··· Input data ···

-- ==== Sys2Proof/Tests/Slice0.lean ====
section
/-! SUPPORT. Tests: ill-formed terms, words written out from 30_encoding.md R98, one-step vectors of 95_test_vectors.md (their
ids stand in the comments), and for each statement with hypotheses a state and operands that meet them. -/

namespace Sys2Proof.Tests

open Sys2Proof.Machine

/-! WellFormed: its one check is the priority of 30_encoding.md R95. -/

theorem test_wellFormed_refuses_sys_0E0 : WellFormed (.sys 0x0E0#12) = false := by decide
theorem test_wellFormed_refuses_sys_0EE : WellFormed (.sys 0x0EE#12) = false := by decide
theorem test_wellFormed_takes_sys_0E1 : WellFormed (.sys 0x0E1#12) = true := by decide
theorem test_illFormed_sys_decodes_elsewhere : decode (encode (.sys 0x0E0#12)) = .instr .cls := by decide

/-! Decoding: for every constructor a word written out from the match column of 30_encoding.md R98 with its operand digits
put in by hand. -/

theorem test_decode_cls : decode 0x00E0#16 = .instr .cls := by decide
theorem test_decode_ret : decode 0x00EE#16 = .instr .ret := by decide
theorem test_decode_sys : decode 0x0123#16 = .instr (.sys 0x123#12) := by decide
theorem test_decode_jp : decode 0x1ABC#16 = .instr (.jp 0xABC#12) := by decide
theorem test_decode_call : decode 0x23FF#16 = .instr (.call 0x3FF#12) := by decide
theorem test_decode_seImm : decode 0x3142#16 = .instr (.seImm 1 0x42#8) := by decide
theorem test_decode_sneImm : decode 0x4F43#16 = .instr (.sneImm 15 0x43#8) := by decide
theorem test_decode_seReg : decode 0x5120#16 = .instr (.seReg 1 2) := by decide
theorem test_decode_ldImm : decode 0x63AB#16 = .instr (.ldImm 3 0xAB#8) := by decide
theorem test_decode_addImm : decode 0x71FE#16 = .instr (.addImm 1 0xFE#8) := by decide
theorem test_decode_ldReg : decode 0x8AB0#16 = .instr (.ldReg 10 11) := by decide
theorem test_decode_orReg : decode 0x8AB1#16 = .instr (.orReg 10 11) := by decide
theorem test_decode_andReg : decode 0x8AB2#16 = .instr (.andReg 10 11) := by decide
theorem test_decode_xorReg : decode 0x8AB3#16 = .instr (.xorReg 10 11) := by decide
theorem test_decode_addReg : decode 0x8AB4#16 = .instr (.addReg 10 11) := by decide
theorem test_decode_sub : decode 0x8AB5#16 = .instr (.sub 10 11) := by decide
theorem test_decode_shr : decode 0x8AB6#16 = .instr (.shr 10 11) := by decide
theorem test_decode_subn : decode 0x8AB7#16 = .instr (.subn 10 11) := by decide
theorem test_decode_shl : decode 0x8ABE#16 = .instr (.shl 10 11) := by decide
theorem test_decode_sneReg : decode 0x9120#16 = .instr (.sneReg 1 2) := by decide
theorem test_decode_ldI : decode 0xAFFF#16 = .instr (.ldI 0xFFF#12) := by decide
theorem test_decode_jpV0 : decode 0xB300#16 = .instr (.jpV0 0x300#12) := by decide
theorem test_decode_rnd : decode 0xC10F#16 = .instr (.rnd 1 0x0F#8) := by decide
theorem test_decode_drw : decode 0xD12F#16 = .instr (.drw 1 2 15) := by decide
theorem test_decode_skp : decode 0xE19E#16 = .instr (.skp 1) := by decide
theorem test_decode_sknp : decode 0xE1A1#16 = .instr (.sknp 1) := by decide
theorem test_decode_ldVxDt : decode 0xF407#16 = .instr (.ldVxDt 4) := by decide
theorem test_decode_ldVxKey : decode 0xF30A#16 = .instr (.ldVxKey 3) := by decide
theorem test_decode_ldDtVx : decode 0xF215#16 = .instr (.ldDtVx 2) := by decide
theorem test_decode_ldStVx : decode 0xF218#16 = .instr (.ldStVx 2) := by decide
theorem test_decode_addI : decode 0xF11E#16 = .instr (.addI 1) := by decide
theorem test_decode_ldFont : decode 0xF229#16 = .instr (.ldFont 2) := by decide
theorem test_decode_ldBcd : decode 0xF333#16 = .instr (.ldBcd 3) := by decide
theorem test_decode_ldMemVx : decode 0xFF55#16 = .instr (.ldMemVx 15) := by decide
theorem test_decode_ldVxMem : decode 0xF265#16 = .instr (.ldVxMem 2) := by decide
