-- ==== Sys2Proof/Machine/Ports.lean ====
section
/-! DEFINITION. The outputs of 10_state.md R34 that are driven continuously, and the handler port of 44_dispatch.md R132:
functions of State, all pure (R44). -/

namespace Sys2Proof.Machine

/-- `empty` (R80). -/
def portEmpty (s : State) : Bool := s.queue.isEmpty
/-- `full` (R81). -/
def portFull (s : State) : Bool := s.queue.full
/-- `count`, of `IDX_W + 1` bits (R81). -/
def portCount (s : State) : BitVec (idxW s.cfg + 1) := BitVec.ofNat _ (s.queue.count s.cfg)
/-- `ovf_count`, of `CNT_W` bits (R29). -/
def portOvfCount (s : State) : BitVec s.cfg.cntW := BitVec.ofNat _ s.counters.ovf
/-- `oversize_count`, of `CNT_W` bits (R29). -/
def portOversizeCount (s : State) : BitVec s.cfg.cntW := BitVec.ofNat _ s.counters.oversize
/-- `parser_state` (R21). -/
def portParserState (s : State) : BitVec 3 := s.parser.state.number
/-- `enc_busy` (R28). -/
def portEncBusy (s : State) : Bool := s.enc.busy
/-- `tx_valid` (R98). -/
def portTxValid (s : State) : Bool := s.enc.busy
/-- `tx_data` (R98): the current byte while `tx_valid`; no value otherwise (U11). -/
def portTxData (s : State) : Option Byte := if s.enc.busy then some (s.encByte s.enc.idx) else none
/-- `disp_pl_data` at `disp_pl_idx` (R132): whatever the cell holds; beyond the array a free byte (U10). DESIGN CHOICE (log
9): after a step whose bytes go on past a completed frame the event still shown may no longer have its payload here. -/
def portPayload (s : State) (i : Byte) : Byte := s.frameAt (2 + i.toNat)

/-- `disp_default` of a presented event (R132). -/
def DispEvent.isDefault (e : DispEvent) : Bool := e.sel == .fallback

/-- `disp_sel` of a presented event (R132): 0 for the fallback. -/
def DispEvent.port (e : DispEvent) : Nat :=
  match e.sel with
  | .handler h => h
  | .fallback => 0

/-- The five fault causes of the document's taxonomy (60_exceptions.md R133, R141). -/
inductive Cause where
  | bufferFull
  | oversizeLength
  | checksumMismatch
  | unknownType
  | payloadLengthMismatch
  deriving DecidableEq, Repr

/-- The code of a cause (R141, D19); no register holds it. -/
def Cause.code : Cause → Nat
  | .bufferFull => 1
  | .oversizeLength => 2
  | .checksumMismatch => 3
  | .unknownType => 4
  | .payloadLengthMismatch => 5

/-- The cause of a recorded fault (R134, R135). -/
def FaultRecord.cause : FaultRecord → Cause
  | .bufferFull _ => .bufferFull
  | .oversizeLength _ _ => .oversizeLength

/-- The condition an operation meets in a state (R134 to R137): the fault it raises, if any. F5 is raised by a handler,
outside the block (R138). -/
def causeOf (i : Instr) (s : State) : Option Cause :=
  match i with
  | .bufWrite _ => if s.queue.full then some .bufferFull else none
  | .parserFeed b =>
    match s.rowOf b with
    | .lenOver => some .oversizeLength
    | .crc =>
      if crc8 (s.frameRange 0 s.parser.cursor) = b then
        if (s.cfg.handler s.parser.type).isNone then some .unknownType else none
      else some .checksumMismatch
    | _ => none
  | _ => none

end Sys2Proof.Machine
end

···

=== What the task asks ===
Stopping at the line containing "theorem test_wellFormed_refuses_sys_0E0 : WellFormed", please repeat exactly every line from the very start of the entries, that line included, and nothing more.

=== Expected answer ===
-- ==== Sys2Proof/Tests/Slice0.lean ====
section
/-! SUPPORT. Tests: ill-formed terms, words written out from 30_encoding.md R98, one-step vectors of 95_test_vectors.md (their
ids stand in the comments), and for each statement with hypotheses a state and operands that meet them. -/

namespace Sys2Proof.Tests

open Sys2Proof.Machine

/-! WellFormed: its one check is the priority of 30_encoding.md R95. -/

theorem test_wellFormed_refuses_sys_0E0 : WellFormed (.sys 0x0E0#12) = false := by decide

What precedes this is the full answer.